▶ [Task requirements]: From the records below, print exactly the lines starting at the one containing "s.ctblks := by unfold State.lfCandidate; rfl" and ending at the one containing "s.prefixReg := by unfold State.lfCandidate;", ends included, and nothing else.

▶ [Material for the task]:
/-! `State.cdCandidate` -/

@[simp] theorem State.cdCandidate_iv (s : State) : s.cdCandidate.iv = s.iv := by unfold State.cdCandidate; rfl
@[simp] theorem State.cdCandidate_ivlen (s : State) : s.cdCandidate.ivlen = s.ivlen := by unfold State.cdCandidate; rfl
@[simp] theorem State.cdCandidate_ct (s : State) : s.cdCandidate.ct = s.ct := by unfold State.cdCandidate; rfl
@[simp] theorem State.cdCandidate_ctblks (s : State) : s.cdCandidate.ctblks = s.ctblks := by unfold State.cdCandidate; rfl
@[simp] theorem State.cdCandidate_key (s : State) :
    s.cdCandidate.key =
      knownBytes (keyCd s.prefixBytes s.cntValue) := by unfold State.cdCandidate; rfl
@[simp] theorem State.cdCandidate_pt (s : State) : s.cdCandidate.pt = s.pt := by unfold State.cdCandidate; rfl
@[simp] theorem State.cdCandidate_prefixReg (s : State) :
    s.cdCandidate.prefixReg =
      s.prefixReg := by unfold State.cdCandidate; rfl
@[simp] theorem State.cdCandidate_cnt (s : State) : s.cdCandidate.cnt = s.cnt := by unfold State.cdCandidate; rfl
@[simp] theorem State.cdCandidate_floor (s : State) : s.cdCandidate.floor = s.floor := by unfold State.cdCandidate; rfl
@[simp] theorem State.cdCandidate_lfsr (s : State) : s.cdCandidate.lfsr = s.lfsr := by unfold State.cdCandidate; rfl
@[simp] theorem State.cdCandidate_state (s : State) : s.cdCandidate.state = s.state := by unfold State.cdCandidate; rfl
@[simp] theorem State.cdCandidate_cause (s : State) : s.cdCandidate.cause = s.cause := by unfold State.cdCandidate; rfl
@[simp] theorem State.cdCandidate_mode (s : State) : s.cdCandidate.mode = s.mode := by unfold State.cdCandidate; rfl
@[simp] theorem State.cdCandidate_flags (s : State) : s.cdCandidate.flags = s.flags := by unfold State.cdCandidate; rfl
@[simp] theorem State.cdCandidate_steps (s : State) : s.cdCandidate.steps = s.steps := by unfold State.cdCandidate; rfl
@[simp] theorem State.cdCandidate_decs (s : State) : s.cdCandidate.decs = s.decs := by unfold State.cdCandidate; rfl
@[simp] theorem State.cdCandidate_schedule (s : State) : s.cdCandidate.schedule = s.schedule := by unfold State.cdCandidate; rfl
@[simp] theorem State.cdCandidate_rounds (s : State) : s.cdCandidate.rounds = s.rounds := by unfold State.cdCandidate; rfl
@[simp] theorem State.cdCandidate_rdata (s : State) : s.cdCandidate.rdata = s.rdata := by unfold State.cdCandidate; rfl
@[simp] theorem State.cdCandidate_draws (s : State) : s.cdCandidate.draws = s.draws := by unfold State.cdCandidate; rfl

/-! `State.lfCandidate` -/

@[simp] theorem State.lfCandidate_iv (s : State) : s.lfCandidate.iv = s.iv := by unfold State.lfCandidate; rfl
@[simp] theorem State.lfCandidate_ivlen (s : State) : s.lfCandidate.ivlen = s.ivlen := by unfold State.lfCandidate; rfl
@[simp] theorem State.lfCandidate_ct (s : State) : s.lfCandidate.ct = s.ct := by unfold State.lfCandidate; rfl
@[simp] theorem State.lfCandidate_ctblks (s : State) : s.lfCandidate.ctblks = s.ctblks := by unfold State.lfCandidate; rfl
@[simp] theorem State.lfCandidate_key (s : State) :
    s.lfCandidate.key =
      knownBytes (keyLf s.prefixBytes (lfsrNext s.lfsrValue)) := by unfold State.lfCandidate; rfl
@[simp] theorem State.lfCandidate_pt (s : State) : s.lfCandidate.pt = s.pt := by unfold State.lfCandidate; rfl
@[simp] theorem State.lfCandidate_prefixReg (s : State) :
    s.lfCandidate.prefixReg =
      s.prefixReg := by unfold State.lfCandidate; rfl
@[simp] theorem State.lfCandidate_cnt (s : State) : s.lfCandidate.cnt = s.cnt := by unfold State.lfCandidate; rfl
@[simp] theorem State.lfCandidate_floor (s : State) : s.lfCandidate.floor = s.floor := by unfold State.lfCandidate; rfl
@[simp] theorem State.lfCandidate_lfsr (s : State) :
    s.lfCandidate.lfsr =
      Data.known (lfsrNext s.lfsrValue) := by unfold State.lfCandidate; rfl
@[simp] theorem State.lfCandidate_state (s : State) : s.lfCandidate.state = s.state := by unfold State.lfCandidate; rfl
@[simp] theorem State.lfCandidate_cause (s : State) : s.lfCandidate.cause = s.cause := by unfold State.lfCandidate; rfl
@[simp] theorem State.lfCandidate_mode (s : State) : s.lfCandidate.mode = s.mode := by unfold State.lfCandidate; rfl
@[simp] theorem State.lfCandidate_flags (s : State) : s.lfCandidate.flags = s.flags := by unfold State.lfCandidate; rfl
@[simp] theorem State.lfCandidate_steps (s : State) : s.lfCandidate.steps = s.steps := by unfold State.lfCandidate; rfl
@[simp] theorem State.lfCandidate_decs (s : State) : s.lfCandidate.decs = s.decs := by unfold State.lfCandidate; rfl
@[simp] theorem State.lfCandidate_schedule (s : State) : s.lfCandidate.schedule = s.schedule := by unfold State.lfCandidate; rfl
@[simp] theorem State.lfCandidate_rounds (s : State) : s.lfCandidate.rounds = s.rounds := by unfold State.lfCandidate; rfl
@[simp] theorem State.lfCandidate_rdata (s : State) : s.lfCandidate.rdata = s.rdata := by unfold State.lfCandidate; rfl
@[simp] theorem State.lfCandidate_draws (s : State) : s.lfCandidate.draws = s.draws := by unfold State.lfCandidate; rfl

/-! `State.oracle` -/

@[simp] theorem State.oracle_iv (s : State) : s.oracle.iv = s.iv := by unfold State.oracle; rfl
@[simp] theorem State.oracle_ivlen (s : State) : s.oracle.ivlen = s.ivlen := by unfold State.oracle; rfl
@[simp] theorem State.oracle_ct (s : State) : s.oracle.ct = s.ct := by unfold State.oracle; rfl
@[simp] theorem State.oracle_ctblks (s : State) : s.oracle.ctblks = s.ctblks := by unfold State.oracle; rfl
@[simp] theorem State.oracle_key (s : State) : s.oracle.key = s.key := by unfold State.oracle; rfl
@[simp] theorem State.oracle_pt (s : State) :
    s.oracle.pt =
      if s.oracleReadsBot then botBytes 32 else s.verdict.plaintext := by unfold State.oracle; rfl
@[simp] theorem State.oracle_prefixReg (s : State) : s.oracle.prefixReg = s.prefixReg := by unfold State.oracle; rfl
@[simp] theorem State.oracle_cnt (s : State) : s.oracle.cnt = s.cnt := by unfold State.oracle; rfl
@[simp] theorem State.oracle_floor (s : State) : s.oracle.floor = s.floor := by unfold State.oracle; rfl
@[simp] theorem State.oracle_lfsr (s : State) : s.oracle.lfsr = s.lfsr := by unfold State.oracle; rfl
@[simp] theorem State.oracle_state (s : State) : s.oracle.state = s.state := by unfold State.oracle; rfl
@[simp] theorem State.oracle_cause (s : State) : s.oracle.cause = s.cause := by unfold State.oracle; rfl
@[simp] theorem State.oracle_mode (s : State) : s.oracle.mode = s.mode := by unfold State.oracle; rfl
@[simp] theorem State.oracle_flags (s : State) :
    s.oracle.flags =
      s.flags.setVerdict s.verdict.acc s.verdict.b1dec := by unfold State.oracle; rfl
@[simp] theorem State.oracle_steps (s : State) : s.oracle.steps = s.steps + 1 := by unfold State.oracle; rfl
@[simp] theorem State.oracle_decs (s : State) : s.oracle.decs = s.decs + s.verdict.decrypts := by unfold State.oracle; rfl
@[simp] theorem State.oracle_schedule (s : State) : s.oracle.schedule = s.schedule := by unfold State.oracle; rfl
@[simp] theorem State.oracle_rounds (s : State) : s.oracle.rounds = s.rounds := by unfold State.oracle; rfl
@[simp] theorem State.oracle_rdata (s : State) : s.oracle.rdata = s.rdata := by unfold State.oracle; rfl
@[simp] theorem State.oracle_draws (s : State) :
    s.oracle.draws =
      if s.oracleReadsBot then s.draws + 1 else s.draws := by unfold State.oracle; rfl

/-! `State.advance` -/

@[simp] theorem State.advance_iv (s : State) : s.advance.iv = s.iv := by unfold State.advance; split <;> rfl
@[simp] theorem State.advance_ivlen (s : State) : s.advance.ivlen = s.ivlen := by unfold State.advance; split <;> rfl
@[simp] theorem State.advance_ct (s : State) : s.advance.ct = s.ct := by unfold State.advance; split <;> rfl
@[simp] theorem State.advance_ctblks (s : State) : s.advance.ctblks = s.ctblks := by unfold State.advance; split <;> rfl
@[simp] theorem State.advance_key (s : State) : s.advance.key = s.key := by unfold State.advance; split <;> rfl
@[simp] theorem State.advance_pt (s : State) : s.advance.pt = s.pt := by unfold State.advance; split <;> rfl
@[simp] theorem State.advance_prefixReg (s : State) : s.advance.prefixReg = s.prefixReg := by unfold State.advance; split <;> rfl
@[simp] theorem State.advance_cnt (s : State) : s.advance.cnt = s.cnt := by unfold State.advance; split <;> rfl
@[simp] theorem State.advance_floor (s : State) : s.advance.floor = s.floor := by unfold State.advance; split <;> rfl
@[simp] theorem State.advance_lfsr (s : State) : s.advance.lfsr = s.lfsr := by unfold State.advance; split <;> rfl
@[simp] theorem State.advance_state (s : State) : s.advance.state = s.state := by unfold State.advance; split <;> rfl
@[simp] theorem State.advance_cause (s : State) : s.advance.cause = s.cause := by unfold State.advance; split <;> rfl
@[simp] theorem State.advance_mode (s : State) : s.advance.mode = s.mode := by unfold State.advance; split <;> rfl
@[simp] theorem State.advance_flags (s : State) : s.advance.flags = s.flags := by unfold State.advance; split <;> rfl
@[simp] theorem State.advance_steps (s : State) : s.advance.steps = s.steps := by unfold State.advance; split <;> rfl
@[simp] theorem State.advance_decs (s : State) : s.advance.decs = s.decs := by unfold State.advance; split <;> rfl
@[simp] theorem State.advance_rdata (s : State) : s.advance.rdata = s.rdata := by unfold State.advance; split <;> rfl
@[simp] theorem State.advance_draws (s : State) : s.advance.draws = s.draws := by unfold State.advance; split <;> rfl

end Sys2Proof.Machine
end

▶ [Exercise solution]:
@[simp] theorem State.lfCandidate_ctblks (s : State) : s.lfCandidate.ctblks = s.ctblks := by unfold State.lfCandidate; rfl
@[simp] theorem State.lfCandidate_key (s : State) :
    s.lfCandidate.key =
      knownBytes (keyLf s.prefixBytes (lfsrNext s.lfsrValue)) := by unfold State.lfCandidate; rfl
@[simp] theorem State.lfCandidate_pt (s : State) : s.lfCandidate.pt = s.pt := by unfold State.lfCandidate; rfl
@[simp] theorem State.lfCandidate_prefixReg (s : State) :
    s.lfCandidate.prefixReg =
      s.prefixReg := by unfold State.lfCandidate; rfl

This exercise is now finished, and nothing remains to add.